[Original] Some exploration on how Google search engine captures JS content

Last Update:2018-12-07 Source: Internet

Author: User

Tags file url

Developer on Alibaba Coud: Build your first app with APIs, SDKs, and tutorials on the Alibaba Cloud. Read more ＞

Yesterday, Weibo sent a text message about Google's inclusion of JS, Ajax, and Flash content. A few of my friends were quite interested, so I would like to provide some details here.

First read this articleArticleThe premise is that the reader has an understanding of the indexing principles of the search engine. Some basic content has been described in detail in my book.

Here we will briefly review the general and Common indexing processes (some of the details have been omitted and some of the key steps are retained.
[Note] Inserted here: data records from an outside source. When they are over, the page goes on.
-- ==== Sys2Proof/Machine/Ops.lean ====
section
/-! DEFINITION. The named operations every meaning is built from: reading and writing the parts of State, raising counters,
recording trace entries, taking an exception and returning from one (R122 to R132), and the issue of an instruction (R75 to
R95): what is checked before it has an effect and where the stream stands after it. -/

namespace Sys2Proof.Machine

/-! ### Parts of the state by name -/

def coreKey (die core : Nat) : Nat := die * 160 + core
def partKey (die part : Nat) : Nat := die * 8 + part

def State.coreAt (s : State) (die core : Nat) : Core := tGet {} s.cores (coreKey die core)
def State.setCoreAt (s : State) (die core : Nat) (c : Core) : State := { s with cores := tSet {} s.cores (coreKey die core) c }
def State.dieAt (s : State) (die : Nat) : Die := tGet {} s.dies die
def State.setDieAt (s : State) (die : Nat) (d : Die) : State := { s with dies := tSet {} s.dies die d }

/-- log2 of the number of partitions of a die (R299). -/
def State.partLog (s : State) (die : Nat) : Nat := (s.dieAt die).partLog

/-- The partition a logical core lies in (R299). -/
def State.partOf (s : State) (die core : Nat) : Nat := core * 2 ^ s.partLog die / Config.coresPerDie

/-- The logical cores of a partition (R299). -/
def State.coresOf (s : State) (die part : Nat) : List Nat :=
  let n := 2 ^ s.partLog die
  upto (Config.coresPerDie * part / n) (Config.coresPerDie / n)

def State.partAt (s : State) (die part : Nat) : Part := tGet {} s.parts (partKey die part)
def State.setPartAt (s : State) (die part : Nat) (p : Part) : State := { s with parts := tSet {} s.parts (partKey die part) p }

/-- The partition of a core, as a unit. -/
def State.partOfCore (s : State) (die core : Nat) : Part := s.partAt die (s.partOf die core)

def noCtx : Ctx := { id := 0, die := 0, part := 0, ptroot := 0, live := false }
def State.ctxAt (s : State) (id : Nat) : Ctx := tGet noCtx s.ctxs id
def State.setCtx (s : State) (c : Ctx) : State := { s with ctxs := tSet noCtx s.ctxs c.id c }

/-- The context that runs on a core's partition, or 0. -/
def State.ctxOf (s : State) (die core : Nat) : Nat := ((s.partOfCore die core).ctx).getD 0

def Core.eng (c : Core) : Eng → Engine
  | .c => c.c
  | .v => c.v
  | .m => c.m
  | .x => c.x
  | .h => c.h

def Core.setEng (c : Core) : Eng → Engine → Core
  | .c, e => { c with c := e }
  | .v, e => { c with v := e }
  | .m, e => { c with m := e }
  | .x, e => { c with x := e }
  | .h, e => { c with h := e }

def State.engAt (s : State) (id : EngId) : Engine := (s.coreAt id.die id.core).eng id.eng
def State.setEngAt (s : State) (id : EngId) (e : Engine) : State :=
  s.setCoreAt id.die id.core ((s.coreAt id.die id.core).setEng id.eng e)

/-- The core and the stream the current instruction acts for. -/
def State.myCore (s : State) : Core := s.coreAt s.cur.die s.cur.core
def State.setMyCore (s : State) (c : Core) : State := s.setCoreAt s.cur.die s.cur.core c
def State.me (s : State) : Engine := s.myCore.eng s.cur.eng
def State.setMe (s : State) (e : Engine) : State := s.setMyCore (s.myCore.setEng s.cur.eng e)

/-- The current partition and context. -/
def State.myPart (s : State) : Part := s.partOfCore s.cur.die s.cur.core
def State.myCtx (s : State) : Nat := s.ctxOf s.cur.die s.cur.core

/-- Whether a stream is the control stream: the C stream or the handler bank that runs C code (R130). -/
def isC : Eng → Bool
  | .c => true
  | .h => true
  | _ => false

/-- An engine's number in TCAUSE and trace entries (Table 6.3). -/
def engNum : Eng → Nat
  | .c => 0
  | .v => 1
  | .m => 2
  | .x => 3
  | .h => 0

/-- The task whose code the current stream runs: the handler's record in the handler bank. -/
def State.myTask (s : State) : Option RunTask := if s.cur.eng = .h then s.myCore.htask else s.myCore.task

/-- The physical core that serves a logical core (R11). -/
def State.physOf (s : State) (die core : Nat) : Nat := (tGet core (s.dieAt die).phys core)

/-- The key of a context's link slot of a logical core (R193, R214, R217). -/
def State.linkKey (s : State) (ctx die core slot : Nat) : Nat := ctx * 2 ^ 20 + (die * Config.physPerDie + s.physOf die core) * 16 + slot

/-- The physical core a link slot's key names, as die * 168 + core, and its context. -/
def slotPhys (key : Nat) : Nat := key / 16 % 2 ^ 16
def slotCtx (key : Nat) : Nat := key / 2 ^ 20
def State.linkAt (s : State) (k : Nat) : Link := tGet {} s.links k
def State.setLink (s : State) (k : Nat) (l : Link) : State := { s with links := tSet {} s.links k l }

def noChain : Chain := { ctx := 0, num := 0, home := 0, links := [] }
def State.chainAt (s : State) (ctx c : Nat) : Chain := tGet noChain s.chains (ctx * 256 + c)
def State.setChain (s : State) (c : Chain) : State := { s with chains := tSet noChain s.chains (c.ctx * 256 + c.num) c }
def State.delChain (s : State) (ctx c : Nat) : State := { s with chains := tDel s.chains (ctx * 256 + c) }

def State.queueAt (s : State) (die q : Nat) : Queue := tGet {} s.queues (die * 64 + q)
def State.setQueue (s : State) (die q : Nat) (x : Queue) : State := { s with queues := tSet {} s.queues (die * 64 + q) x }

/-- The physical die of a virtual die (Table 16.1), if mapped. -/
def State.pdie (s : State) (v : Nat) : Option Nat :=
  if v < 4 && bit s.mill.dieMap.toNat (7 + 4 * v) then some (bits s.mill.dieMap.toNat (4 + 4 * v) 3) else none

/-- The virtual die that names a physical die, or the physical number where none does. -/
def State.vdie (s : State) (p : Nat) : Nat := ((upto 0 4).find? (fun v => s.pdie v = some p)).getD p

/-- The virtual die of a core (R98): the number its context had as it was created, which no change of the map alters (R138). -/
def State.vdieOf (s : State) (die core : Nat) : Nat :=
  match tFind s.ctxs (s.ctxOf die core) with
  | some c => c.vdie
  | none => s.vdie die

/-- The power alarm (R384, R385), which is MPWR.NARROW of every core (R187). -/
def State.narrow (s : State) : Bool := s.mill.alarmPow || s.mill.alarmHot

/-! ### Event counters, terms and the trace buffer -/

/-- Whether a comparison holds: counter ≥ threshold. -/
def Core.cmpHolds (c : Core) : Option Cmp → Bool
  | none => true
  | some k => k.thr ≤ (tGet 0 c.cnt k.e).toNat
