-- ==== Sys2Proof/Machine/Memory.lean ====
section
/-! DEFINITION. Memory: physical addresses and translation (R271 to R275, R301, R302), windows (R304, R306), footprints (R284), owner
tags (R287), the coherent value of a byte and what a die must obtain before it may read or write one (R307, R308), the store queue
(R105, R278), scratchpad and stash ranges (R23, R104, R239), and posted stores (R290). -/

namespace Sys2Proof.Machine

/-! ### Physical addresses (Table 16.2) -/

/-- First key of the memory that is not HBM: far tier, expanders, host. -/
def sharedBase : Nat := 4 * 2 ^ 52

/-- HBM bytes of a die. -/
def hbmBytes : Nat := 0x3000000000

/-- Where a 52-bit physical address lies. -/
inductive Region where
  | hbm | far | expander | host | hole
  deriving DecidableEq, Repr

def regionOf (pa : Nat) : Region :=
  if pa < hbmBytes then .hbm
  else if 0x10000000000 ≤ pa ∧ pa < 0x30000000000 then .far
  else if 0x100000000000 ≤ pa ∧ pa < 0x8000000000000 then .expander
  else if 0x8000000000000 ≤ pa ∧ pa < 0x10000000000000 then .host
  else .hole

/-- The key of a physical address as a die sees it. -/
def physKey (die pa : Nat) : Nat := if regionOf pa = .hbm then die * 2 ^ 52 + pa else sharedBase + pa

/-- The die and partition that a far-tier or expander page is allotted to. -/
def State.allotOf (s : State) (pa : Nat) : Option (Nat × Nat) :=
  let v := tGet 0 s.allot (pa / 4096)
  if v = 0 then none else some ((v - 1) % 4, (v - 1) / 4)

/-- Whether a context of a die and partition may reach a physical address (R301, R311). -/
def State.paOk (s : State) (die part pa : Nat) : Bool :=
  let priv := (s.dieAt die).priv
  match regionOf pa with
  | .hbm => !priv || decide (pa * 2 ^ s.partLog die / hbmBytes = part)
  | .host => true
  | .hole => false
  | _ => match s.allotOf pa with
    | some (d, p) => decide (d = die) && (!priv || decide (p = part))
    | none => false

/-- The home die of a byte: 4 is the host, whose memory CXL.cache keeps coherent (R292). -/
def State.homeOf (s : State) (key : Nat) : Nat :=
  if key < sharedBase then key / 2 ^ 52
  else if regionOf (key - sharedBase) = .host then 4
  else match s.allotOf (key - sharedBase) with
    | some (d, _) => d
    | none => 4

/-! ### The current value of a byte -/

def State.lineAt (s : State) (line die : Nat) : Line := tGet {} s.lines (line * 4 + die)
def State.setLine (s : State) (line die : Nat) (l : Line) : State := { s with lines := tSet {} s.lines (line * 4 + die) l }
def State.dirAt (s : State) (line : Nat) : Dir := tGet {} s.dirs line
def State.setDir (s : State) (line : Nat) (d : Dir) : State := { s with dirs := tSet {} s.dirs line d }

/-- Whether a die's copy of a line is dirty. -/
def Line.dirty (l : Line) : Bool := l.st = .m || l.st = .o

/-- The byte in the memory copy, or a free value where its unit was written under a key since changed (R379). -/
def State.memByte (s : State) (key : Nat) : Byte :=
  let t := tGet 0 s.keyTag (key / 32)
  if t ≠ 0 && decide (tGet 0 s.keyVer ((t - 1) % 256) ≠ (t - 1) / 256) then BitVec.ofNat 8 (Config.freeBits s.free key) else tGet 0 s.mem key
We only look at the process and do not discuss special behaviors and whether they are reasonable ):

Submit your website, or your website is noticed by the search engine (through other external links ).
First, analyze your robots.txt file (if any) to determine which content needs to be filtered and which content can be directly followed.
By default, crawling starts from the default homepage (or specified webpage). The request process is equivalent to opening and obtaining the first text from the browser (200 successful ), in general, you will not deliberately request related content such as JS and CSS.
If you encounter a 302 or 301 jump, perform Step 1 on the page after the jump. Of course, there is usually a limit on the number of jumps, especially the endless loop (some Google functions also have pages in the Chinese state yesterday ). Few search engines do not support 30x redirection.
After obtaining the content, identify and include important content such as title, keywork, description, H1, and NAV, and address Encoding Problems (10 thousand words are omitted here ), then save the webpage to the search engine (assuming there are no violations or scams ). At the same time, the crawler analyzes the links in the web page (generally the href attribute in the <A> tag, of course, the "content" in <A> content </a> will also be considered as a lightweight keyword ). If you encounter a page of 40 x or 50 X, it will not be officially recorded and skipped for the next one.
For the analyzed link, determine whether it is within the scope of the site. If yes, return to the first article to continue crawling.

Let's get down to the truth.

Whether Google can actually include JS and Ajax content is a Web page thumbnail launched by Google, I accidentally found that the information obtained by a website through Ajax was normally displayed in the thumbnail (and processed after being returned through JSON ). So I am interested in this.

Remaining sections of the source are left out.